Off the grid a while now, with various pals in the north of France, living the dream, before it collapses. And it will collapse. The fishing has been fascinating, as always here. Almost always challenging, but, well, it takes the breath away, because it is real. The ridiculously artificial English fisheries fade in the mind’s eye – though, in truth, I am looking forward to the autumn grayling on Eden. But Eden is almost the last of it, the last of any river of natural consequence in what passes for rural England. We all know it. You know it. The last few days I have been so, so fortunate, through the kindness of my friend Jean-François, to fish a private, protected beat of L’Aa. This is JF playing with a very happy Ellie.Here I have discovered paradise and, really, been vaulted back in memory space to the southern English chalk of four decades ago, before it was wrecked by commercialism, agriculture and abstraction.
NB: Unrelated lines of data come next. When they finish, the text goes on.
-- ==== Sys2Proof/Config.lean ====
section
/-! DEFINITION. The parameters of 00_scope.md R4: the alternatives each one has, and the fixed constants. The value a
parameter with alternatives takes stands in Machine/Params.lean. -/

namespace Sys2Proof

/-- `TAINT_COMBINE` (R4, R159, 92 D4): how the taint masks of two ALU inputs make the result's. -/
inductive TaintCombine where
  /-- every byte of the result is tainted if any byte of an input is -/
  | smear
  /-- the masks are ORed lane by lane -/
  | lanewise
  deriving DecidableEq, Repr

/-- `CCR_IMM_TAINT` (R4, R169, 92 D16): the flag taints after an immediate-on-flag-byte instruction. -/
inductive CcrImmTaint where
  /-- a flag the immediate forces becomes untainted -/
  | forcedClears
  /-- no flag taint changes -/
  | keep
  deriving DecidableEq, Repr

/-- A cycle cost for each operand size. -/
structure SizeCost where
  byte : Nat
  word : Nat
  long : Nat
  deriving DecidableEq, Repr

/-- The two cycle parameters of kind "argument" (R4): `EA_CYCLES(mode, reg, size)`, any table (41_ea_resolver.md R138), and
`MOVEP_CYCLES(size)` (44_movep.md R190). -/
structure CycleTables where
  /-- by the EA field's mode, then its register -/
  ea : Vector (Vector SizeCost 8) 8
  movepWord : Nat
  movepLong : Nat
  deriving DecidableEq, Repr

/-- `SP_INDEX` (R4, R22): the address register that is the stack pointer. -/
def Config.spIndex : RegNo := 7

/-- `FLAG_MASK` (R4, 92 D15): the legal flag-bit positions of the flag byte. -/
def Config.flagMask : Word := 0x001F

end Sys2Proof
end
The Aa is the perfect storm among chalk streams, and this section is the cream of it, up and downstream of an old, crumbling mill
where the clear waters first hold up in a long glide, then dash, glittering, to the mill race, split into a carrier and mainstream, thundering, in part, over the sluice, down into the perfect grayling seam, and on down to the waters’ meet and channelled on into Association water, where you and I can fish for near to nothing Euros each day, on wild waters that match the Itchen of old and where we learn the real thrill of fly fishing which is now impossible on the Itchen nouvelle even at a cost of €2000 a day. Something has gone wrong there, but we all know that too.
What we, in England, have lost, is numbing, and of course we have only ourselves to blame, because we have failed to protect the only really valuable natural resource we have, and we have to come to rural continental Europe to recognise it, because it is still here.
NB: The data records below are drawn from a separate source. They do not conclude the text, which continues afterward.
/-- Frame of the EA-dest forms on their legal destinations: every data register, every address register but the one
stepped, both stack pointer slots, `pc`, `SR[15:5]`, X and its taint, the latch and the cycle tables (log 7) are unchanged,
and for the address `a` stored to every byte of memory outside the operand's bytes from `a` reads as before (43 R180, 10 R35). -/
def Obligations.OrToMemoryFrame : Prop :=
  ∀ (dn : RegNo) (dst : Ea) (s t : State) (sz : Size), dst.isDest = true →
    (sz = .byte ∧ exec (.orBToEa dn dst) s = .next t ∨ sz = .word ∧ exec (.orWToEa dn dst) s = .next t ∨
      sz = .long ∧ exec (.orLToEa dn dst) s = .next t) →
    t.d = s.d ∧ AddressRegsFrame (steppedReg dst) s t ∧ t.pc = s.pc ∧
    t.sr.extractLsb' 5 11 = s.sr.extractLsb' 5 11 ∧ t.flagX = s.flagX ∧ t.ft.getLsbD 4 = s.ft.getLsbD 4 ∧
    t.halted = s.halted ∧ t.costs = s.costs ∧ t.mem.map = s.mem.map ∧
    ∀ a, eaAddress dst sz s = some a →
      ∀ b : Addr, (∀ i, i < sz.bytes → b ≠ a + BitVec.ofNat 32 i) → t.mem.cell b = s.mem.cell b

/-! ### The byte-lane transfer family -/

/-- `MOVEP.W d16(Ay),Dx`: the low word of `D[dx]` becomes the bytes at `base` and `base+2`, each lane with its own taint;
the upper word and its taint, and every flag, are kept (44 R191; the cycle count is that of the
table supplied, whichever it is, log 7). -/
def Obligations.MovepWordToRegister : Prop :=
  ∀ (d16 : BitVec 16) (ay dx : RegNo) (s : State),
    let base := (s.getA ay).val + d16.signExtend 32
    s.mem.accepts base 1 = true → s.mem.accepts (base + 2) 1 = true →
    ∃ t, exec (.movepWToReg d16 ay dx) s = .next t ∧
      (t.readD dx 2).lane 1 = s.mem.cell base ∧ (t.readD dx 2).lane 0 = s.mem.cell (base + 2) ∧
      (t.d.get dx).val >>> 16 = (s.d.get dx).val >>> 16 ∧ (t.d.get dx).t >>> 2 = (s.d.get dx).t >>> 2 ∧
      t.sr = s.sr ∧ t.ft = s.ft ∧ t.cycles = s.costs.movepWord

/-- `MOVEP.L d16(Ay),Dx`: the whole of `D[dx]` becomes the bytes at `base`, `base+2`, `base+4`, `base+6` (44 R192; cycles:
log 7). -/
def Obligations.MovepLongToRegister : Prop :=
  ∀ (d16 : BitVec 16) (ay dx : RegNo) (s : State),
    let base := (s.getA ay).val + d16.signExtend 32
    s.mem.accepts base 1 = true → s.mem.accepts (base + 2) 1 = true → s.mem.accepts (base + 4) 1 = true →
    s.mem.accepts (base + 6) 1 = true →
    ∃ t, exec (.movepLToReg d16 ay dx) s = .next t ∧
      (t.d.get dx).lane 3 = s.mem.cell base ∧ (t.d.get dx).lane 2 = s.mem.cell (base + 2) ∧
      (t.d.get dx).lane 1 = s.mem.cell (base + 4) ∧ (t.d.get dx).lane 0 = s.mem.cell (base + 6) ∧
      t.sr = s.sr ∧ t.ft = s.ft ∧ t.cycles = s.costs.movepLong

/-- `MOVEP.W Dx,d16(Ay)`: bits 15:8 of `D[dx]` go to `base`, bits 7:0 to `base+2`, each with its own taint bit (44 R193;
cycles: log 7). -/
def Obligations.MovepWordToMemory : Prop :=
  ∀ (dx : RegNo) (d16 : BitVec 16) (ay : RegNo) (s : State), s.mem.wf →
    let base := (s.getA ay).val + d16.signExtend 32
    s.mem.accepts base 1 = true → s.mem.accepts (base + 2) 1 = true →
    ∃ t, exec (.movepWToMem dx d16 ay) s = .next t ∧
      t.mem.cell base = ⟨(s.d.get dx).val.extractLsb' 8 8, (s.d.get dx).t.extractLsb' 1 1⟩ ∧
      t.mem.cell (base + 2) = ⟨(s.d.get dx).val.extractLsb' 0 8, (s.d.get dx).t.extractLsb' 0 1⟩ ∧
      t.sr = s.sr ∧ t.ft = s.ft ∧ t.cycles = s.costs.movepWord

/-- `MOVEP.L Dx,d16(Ay)`: the four bytes of `D[dx]`, most significant first, go to `base`, `base+2`, `base+4`, `base+6`,
each with its own taint bit (44 R194; cycles: log 7). -/
def Obligations.MovepLongToMemory : Prop :=
  ∀ (dx : RegNo) (d16 : BitVec 16) (ay : RegNo) (s : State), s.mem.wf →
    let base := (s.getA ay).val + d16.signExtend 32
    s.mem.accepts base 1 = true → s.mem.accepts (base + 2) 1 = true → s.mem.accepts (base + 4) 1 = true →
    s.mem.accepts (base + 6) 1 = true →
    ∃ t, exec (.movepLToMem dx d16 ay) s = .next t ∧
      t.mem.cell base = ⟨(s.d.get dx).val.extractLsb' 24 8, (s.d.get dx).t.extractLsb' 3 1⟩ ∧
      t.mem.cell (base + 2) = ⟨(s.d.get dx).val.extractLsb' 16 8, (s.d.get dx).t.extractLsb' 2 1⟩ ∧
      t.mem.cell (base + 4) = ⟨(s.d.get dx).val.extractLsb' 8 8, (s.d.get dx).t.extractLsb' 1 1⟩ ∧
      t.mem.cell (base + 6) = ⟨(s.d.get dx).val.extractLsb' 0 8, (s.d.get dx).t.extractLsb' 0 1⟩ ∧
      t.sr = s.sr ∧ t.ft = s.ft ∧ t.cycles = s.costs.movepLong

/-- The first lane the port refuses ends the instruction with `AddressingFault(base + 2j, 1, kind)` (44 R190, 60 R213). -/
def Obligations.MovepRefusedLaneFaults : Prop :=
  ∀ (d16 : BitVec 16) (ay dx : RegNo) (s : State) (j : Nat),
    let base := (s.getA ay).val + d16.signExtend 32
    lanesAccepted s.mem base j = true → s.mem.accepts (base + BitVec.ofNat 32 (2 * j)) 1 = false →
    (j < 2 → exec (.movepWToReg d16 ay dx) s = .fault (.addressingFault (base + BitVec.ofNat 32 (2 * j)) 1 .read) ∧
      exec (.movepWToMem dx d16 ay) s = .fault (.addressingFault (base + BitVec.ofNat 32 (2 * j)) 1 .write)) ∧
    (j < 4 → exec (.movepLToReg d16 ay dx) s = .fault (.addressingFault (base + BitVec.ofNat 32 (2 * j)) 1 .read) ∧
      exec (.movepLToMem dx d16 ay) s = .fault (.addressingFault (base + BitVec.ofNat 32 (2 * j)) 1 .write))

/-- Frame of the memory-to-register forms: all but `D[dx]` is unchanged, every byte of memory included; the two output
fields apart (44 R190, R195). -/
def Obligations.MovepToRegisterFrame : Prop :=
  ∀ (d16 : BitVec 16) (ay dx : RegNo) (s t : State),
    (exec (.movepWToReg d16 ay dx) s = .next t ∨ exec (.movepLToReg d16 ay dx) s = .next t) →
    (∀ r, r ≠ dx → t.d.get r = s.d.get r) ∧ t = { s with d := t.d, cycles := t.cycles, ops := t.ops }

/-- Frame of the register-to-memory forms: every register and flag is unchanged, and every byte of memory outside the
lanes `base + 2i` reads as before; the bytes between the lanes are among those (44 R190, R195). -/
def Obligations.MovepToMemoryFrame : Prop :=
  ∀ (dx : RegNo) (d16 : BitVec 16) (ay : RegNo) (s t : State) (k : Nat),
    (k = 2 ∧ exec (.movepWToMem dx d16 ay) s = .next t ∨ k = 4 ∧ exec (.movepLToMem dx d16 ay) s = .next t) →
    t = { s with mem := t.mem, cycles := t.cycles, ops := t.ops } ∧ t.mem.map = s.mem.map ∧
    ∀ b : Addr, (∀ i, i < k → b ≠ (s.getA ay).val + d16.signExtend 32 + BitVec.ofNat 32 (2 * i)) →
      t.mem.cell b = s.mem.cell b

/-- A register-to-memory transfer followed by the memory-to-register transfer of the same size, base and displacement
restores value and taint of the bytes moved, into any data register (44 R195 (a)). R195's proviso, that the port stores what
it is given (20 R54, R68), is met by the model's choice of the reference memory (log 4), not by the spec. -/
def Obligations.MovepRoundTrip : Prop :=
  ∀ (dx dy ay : RegNo) (d16 : BitVec 16) (s t : State), s.mem.wf →
    (exec (.movepWToMem dx d16 ay) s = .next t →
      ∃ u, exec (.movepWToReg d16 ay dy) t = .next u ∧ u.readD dy 2 = s.readD dx 2) ∧
    (exec (.movepLToMem dx d16 ay) s = .next t →
      ∃ u, exec (.movepLToReg d16 ay dy) t = .next u ∧ u.d.get dy = s.d.get dx)

/-! ### The immediate-logical-on-status family -/

/-- `ORI #imm,CCR` completes in every state: flags whose immediate bit is 1 become 1 and untainted, the others keep value
and taint; `SR[7:5]` is 0; 8 cycles; nothing else changes (45 R200, R201; `CCR_IMM_TAINT = forced_clears`, log 8). -/
def Obligations.OriCcrSetsFlags : Prop :=
  ∀ (imm16 : BitVec 16) (s : State), ∃ t, exec (.oriCcr imm16) s = .next t ∧
    (∀ i, i < 5 → t.sr.getLsbD i = (s.sr.getLsbD i || imm16.getLsbD i)) ∧
    (∀ i, i < 5 → t.ft.getLsbD i = if imm16.getLsbD i then false else s.ft.getLsbD i) ∧
    t.sr.extractLsb' 5 3 = 0 ∧ t.sr.extractLsb' 8 8 = s.sr.extractLsb' 8 8 ∧
    t = { s with sr := t.sr, ft := t.ft, cycles := 8 }

/-- `ANDI #imm,CCR` completes in every state: flags whose immediate bit is 0 become 0 and untainted, the others keep value
and taint (45 R200, R202; log 8). -/
def Obligations.AndiCcrClearsFlags : Prop :=
  ∀ (imm16 : BitVec 16) (s : State), ∃ t, exec (.andiCcr imm16) s = .next t ∧
    (∀ i, i < 5 → t.sr.getLsbD i = (s.sr.getLsbD i && imm16.getLsbD i)) ∧
    (∀ i, i < 5 → t.ft.getLsbD i = if imm16.getLsbD i then s.ft.getLsbD i else false) ∧
    t.sr.extractLsb' 5 3 = 0 ∧ t.sr.extractLsb' 8 8 = s.sr.extractLsb' 8 8 ∧
    t = { s with sr := t.sr, ft := t.ft, cycles := 8 }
Being undamaged chalk, the streams hereabouts always flow clear and cold, and away from some of the association waters that are stocked, are in the main part entirely wild (though don’t scorn the prolific (AAPPMA) association waters, which are very lightly stocked and all hold wild trout, and sometimes grayling, and are never manicured to a vestige of their natural states so as to make your casting easier). It’s not bitterness, because I don’t care anymore, here in France, but it is regret, because we had it all in England, maybe throughout the last century.
I really enjoyed seeing all the reactions of visitors to the various streams hereabouts. Gavin Walsh was stunning; a true hunter/fly fisher, who caught an unprecedented seven magnificent trout from la Ternoise, up and downstream of the house. This one was among them: typical, almost sea-trout qualities of the beautiful Ternoise fish: When he came back home I could hardly believe what I was hearing of his incredible day. Seven, that’s not possible on Ternoise. I have twice caught six, but these in sessions during blue winged olives hatches, and at other times been happy with one or two and to avoid the blank! French internationals walk off here with less.
I fished a few short sessions in my new-found paradise, with Tom Bell’s line and the Streamflex, both two weights, along with Tom Speak’s fly. There is a seam beneath the old mill and are there thirty fish like this on that seam? Maybe more. It doesn’t get better, anywhere, on the chalk.
What a season it has been; for me, mostly in France, though with a fabulous period during the spring on the Eden and feeders, along with Lawrence and Neil, and some particularly big trout. But it has been an eye-opener too; absorbing some of the contrast between the state of English rivers and those on the continent. Indeed, on returning to Cumbria, one of the first things I hear is of a slurry ‘spill’ on the Dacre beck, with massive fish kill and the usual EA reaction of taking extreme care not to upset the farmers. Pathetic, and quite simply wrong. Our children are going to look back on this and judge us. Were we really so weak? There’s the collapse, right there.